= Diascordium =

Obsolete medication

In pre-modern medicine, diascordium (medical Lat. diascordium, for diascordiōn, from Gr. διὰ σκορδίων, [a preparation] of scordium, σκόρδιον, "a strong-smelling plant mentioned by Dioscorides", possibly Teucrium scordium), or diascord, is a kind of electuary, or opiate, first described by Jerome Frascata, and denominated from the dried leaves of scordium, which is an ingredient therein. The other ingredients are red roses, bole armoniac, storax, cinnamon, cassia lignea (coarse bark of Cinnamomum cassia), dittany, tormentil roots, bistort, gentian, galbanum, amber, terra sigillata, opium, long pepper, ginger, mel rosatum, and malmsey. It was used against malignant fevers, the plague, worms, colic, to promote sleep, and resist putrefaction. In 1746, diascordium was offered in two forms: with or without opium.

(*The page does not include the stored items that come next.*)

/-- Checks 3 to 9 of R268. -/
def bkaddChecks (s : State) (e : TagEntry) (bucket : Nat) (es : List BkEnt) : Option Outc :=
  let slot := bkaddSlot s e bucket
  let b := bucketOf s slot
  let off := bindOff s e bucket
  let bound := bucket != 8 || (match residentEntry s (hdrCtx e.hdr) with | some c => ctxBValid c | none => false)
  let bad := fun (p : BkEnt → Bool) => (es.find? p).map (·.tile)
  if !bound then some (bkState 7 0)
  else if b.st = .closed then some (bkState 1 slot)
  else if b.st = .draining then some (outc .bucketFull slot 0)
  else match bad (fun x => decide ((tileOf s x.tile).ty ≠ .fp32)) with
    | some t => some (outc .typeMismatch t 0)
    | none =>
    match bad (fun x => (tileOf s x.tile).rowBytes % 128 != 0) with
    | some t => some (outc .shapeMismatch (0xC000 + t) 0)
    | none =>
    match bad (fun x => decide ((tileOf s x.tile).rows < x.first + x.count) || decide (b.blocks < off + x.eblk + entBlocks (tileOf s x.tile) x)) with
    | some t => some (outc .length t 0)
    | none =>
      let m := fun (x : BkEnt) => blockMask (off + x.eblk) (entBlocks (tileOf s x.tile) x)
      let hit := es.zipIdx.find? fun p => (m p.1 &&& b.placed) != 0 || es.zipIdx.any fun q => q.2 != p.2 && (m q.1 &&& m p.1) != 0
      hit.map fun p => bkState 4 p.1.tile

/-- The blocks of a BKADD in order: tile, tile byte, bucket block. -/
def bkaddBlocks (s : State) (tl : Nat → Tile) (e : TagEntry) (bucket : Nat) (es : List BkEnt) : List (Nat × Nat × Nat) :=
  let off := bindOff s e bucket
  (es.map fun x => (List.range (entBlocks (tl x.tile) x)).map fun i =>
    (x.tile, x.first * (tl x.tile).rowBytes + 128 * i, off + x.eblk + i)).flatten

/-- Reserve the blocks of a BKADD, and ask for its source rows (R268). -/
def bkaddBegin (tag : Tag) (slot : Nat) (bl : List (Nat × Nat × Nat)) (es : List BkEnt) (s : State) : State :=
  let s := updBucket slot (fun b => { b with
    placed := bl.foldl (fun m p => m ||| 2 ^ p.2.2) b.placed, cPlaced := b.cPlaced + 32 * bl.length }) s
  let s := wakeGroups (dedup ((es.filter fun x => !(tileOf s x.tile).spill).map fun x => (tileOf s x.tile).group)) s
  let s := snapTiles tag (es.map (·.tile)) s
  let s := updJob tag (fun j => { j with stage := 1, imgs := [], base := slot }) s
  (es.zipIdx.foldl (fun s p =>
    let rb := (tileOf s p.1.tile).rowBytes
    askRead 14 tag p.1.tile (p.1.first * rb) ((p.1.first + p.1.count) * rb) (p.2 + 1 == es.length) s) s)

/-- The code of one element under a block's scale byte, and whether it is nonfinite or saturated (R269). -/
def encode (c : Nat) (x : BitVec 32) : Nat × Bool × Bool :=
  if c = 0xFF ∨ isNonfin x then (0x7F, true, false)
  else
    let (v, sat) := EType.e4m3.quant .nearest ((fp32 x).scale (127 - (c : Int)))
    (v, false, sat)

/-- Ask for the scale byte of a bucket's block `k`, for step `n` of a BKADD. -/
def askScale (tag : Tag) (slot k n : Nat) (s : State) : State :=
  let b := bucketOf s slot
  let a := b.lo + b.nelem + k
  let u := a - a % 64
  askHay (hayRd 8 u (beRange (a % 64) 1) (.unitFor tag n u))
    (updJob tag (fun j => { j with want := j.want ++ [(n, u)], reqRow := n + 1 }) s)

/-- Note that a command read an uncorrectable word that lies in no tile: the detail of its ECC_UNCORR is open (R337; log 42). -/
def addUncorrFree (tag : Tag) (s : State) : State :=
  let (v, s) := pick s
  updTag tag (fun e => { e with ecc := e.ecc.or (some (BitVec.ofNat 16 v)) }) s

/-- Write one block of a BKADD to the Hayloft, encoded under its scale byte (R269, R270). -/
def bkaddBlock (tag : Tag) (slot k v : Nat) (s : State) : State :=
  let b := bucketOf s slot
  let j := (tagOf s tag).job
  let sc := byteIn j (Side.of true false false) j.row (b.lo + b.nelem + k)
  let s := if sc.2 then addUncorrFree tag s else s
  let cs := (unpackElems 32 32 v).map fun x => encode sc.1.toNat (BitVec.ofNat 32 x)
  let nf := (cs.filter fun c => c.2.1).length
  let sat := (cs.filter fun c => c.2.2).length
  let s := if nf = 0 then s else addBits tag bNonfin (cnt 0xB054 nf s)
  let s := if sat = 0 then s else addBits tag bSat (cnt 0xB058 sat s)
  let s := updBucket slot (fun b => { b with cNonf := b.cNonf + nf, cSat := b.cSat + sat }) s
  let a := b.lo + 32 * k
  let data : BitVec 512 := BitVec.ofNat 512 (packElems 8 (cs.map (·.1)) * 2 ^ (8 * (a % 64)))
  let s := updJob tag (fun j => { j with row := j.row + 1, wrOut := j.wrOut + 1, units := [] }) s
  askHay (hayWr 8 (a - a % 64) (beRange (a % 64) 32) data (.store tag)) s

/-- The last block of a BKADD is written (R270, R271): the bucket whose last block this was begins to drain. -/
def bkaddDone (tag : Tag) (slot n : Nat) (s : State) : State :=
  let s := updBucket slot (fun b =>
    let w := b.written + n
    { b with written := w, st := if b.st = .opened ∧ w = b.blocks then .draining else b.st }) s
  finish tag (formStatus (tagOf s tag) (32 * n)) s

/-- Stop a BKADD at a block boundary under the unplug sequence (R276): its blocks not written are unplaced again. -/
def bkaddStop (tag : Tag) (slot : Nat) (bl : List (Nat × Nat × Nat)) (s : State) : State :=
  let n := (tagOf s tag).job.row
  let rest := bl.drop n
  let s := dropAsks tag false s
  let s := updBucket slot (fun b => { b with
    placed := rest.foldl (fun m p => m ^^^ (m &&& 2 ^ p.2.2)) b.placed, cPlaced := b.cPlaced - 32 * rest.length, written := b.written + n }) s
  endStopped tag (32 * n) s

/-- The next block of a BKADD: its scale byte is read, then the block is written once its data are here too (R269, R270). -/
def bkaddStep (tag : Tag) (slot : Nat) (bl : List (Nat × Nat × Nat)) (j : Job) (s : State) : State :=
  match bl[j.row]? with
  | none => s
  | some (t, o, k) =>
    if j.reqRow ≤ j.row then askScale tag slot k j.row s
    else match rxBytes j.rx t o 128 with
      | none => s
      | some v => if unitsReady j j.row then bkaddBlock tag slot k v s else s

/-- BKADD of a started tag (R268-R271, R276): checks 3 to 9 and the reservation in one step, then one block at a time. -/
def execBkadd (tag : Tag) (s : State) : Host.Outcome State Fault Refusal :=
  match started s tag .bkadd with
  | some e =>
    match e.cmd with
    | some (.bkadd bucket _ es) =>
      if es = [] then .next (finish tag (outc .ok 0 0) s)
      else if e.job.stage = 0 then
        if e.stop = some .unplug then .next (finish tag (outc .abortedPower 0 0) s)
        else match bkaddChecks s e bucket es with
        | some o => .next (finish tag o s)
        | none => .next (bkaddBegin tag (bkaddSlot s e bucket) (bkaddBlocks s (tileOf s) e bucket es) es s)
      else
        let bl := bkaddBlocks s (jobTile s tag) e bucket es
        let slot := e.job.base
        if bl.length ≤ e.job.row then (if e.job.wrOut = 0 then .next (bkaddDone tag slot bl.length s) else .next s)
        else if e.stop = some .unplug then (if e.job.wrOut = 0 then .next (bkaddStop tag slot bl s) else .next s)
        else .next (bkaddStep tag slot bl e.job s)
    | _ => .next s
  | none => .next s

/-! ### The wire -/

/-- The presence mask of packet `p`: blocks 2p and 2p + 1 (R272). -/
def Bucket.mask (b : Bucket) (p : Nat) : Nat := b.placed / 4 ^ p % 4

/-- Elements present in packet `p`. -/
def Bucket.elemsOf (b : Bucket) (p : Nat) : Nat := 32 * (b.mask p % 2 + b.mask p / 2)

/-- The virtual address of packet `p` (R262). -/
def Bucket.va (b : Bucket) (p : Nat) : Nat := b.rbase + 256 * p

/-- The page that holds an address, translated or faulted. -/
def Bucket.page (b : Bucket) (a : Nat) : Option BkPage := b.pages.find? fun g => decide (g.va ≤ a) && decide (a < g.va + g.size)

/-- Packet `p` lies in a faulted page (R274). -/
def Bucket.unsendable (b : Bucket) (p : Nat) : Bool :=
  match b.page (b.va p) with
  | some g => g.res.isNone
  | none => false

/-- The next packet never sent, at or after `next` (R274). -/
def Bucket.nextNew (b : Bucket) : Option Nat :=
  ((List.range (b.nelem / 64 - b.next)).map (· + b.next)).find? fun p => b.mask p != 0 && !b.unsendable p

/-- The next packet to send and whether it is a resend (R274): a due resend first. -/
def Bucket.nextPkt (b : Bucket) : Option (Nat × Bool) :=
  match b.due with
  | p :: _ => some (p, true)
  | [] => b.nextNew.map fun p => (p, false)

/-- The drain has ended (R275). -/
def Bucket.drained (b : Bucket) : Bool := b.raccs == 0 && b.due.isEmpty && b.retried.isEmpty && b.nextNew.isNone

/-- RACC outstanding, all buckets (THR_OUT). -/
def raccOut (s : State) : Nat :=
  (s.noc.tx.filter fun p => match p.2 with
    | some o => (match o.use with | .racc .. => true | _ => false)
    | none => false).length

In 1654, Nicholas Culpeper wrote in his London Dispensatorie about the mixture: "It is a well composed Electuary, a something appropriate to the nature of women, for it Provokes the Terms, hastens their Labor, helps their usual sickness at the time of their Lying-in, I know nothing better."

Over the years, the composition of diascordium was modified, until it gradually changed into what became known as pulvis catechu compositus ("compound powder of catechu").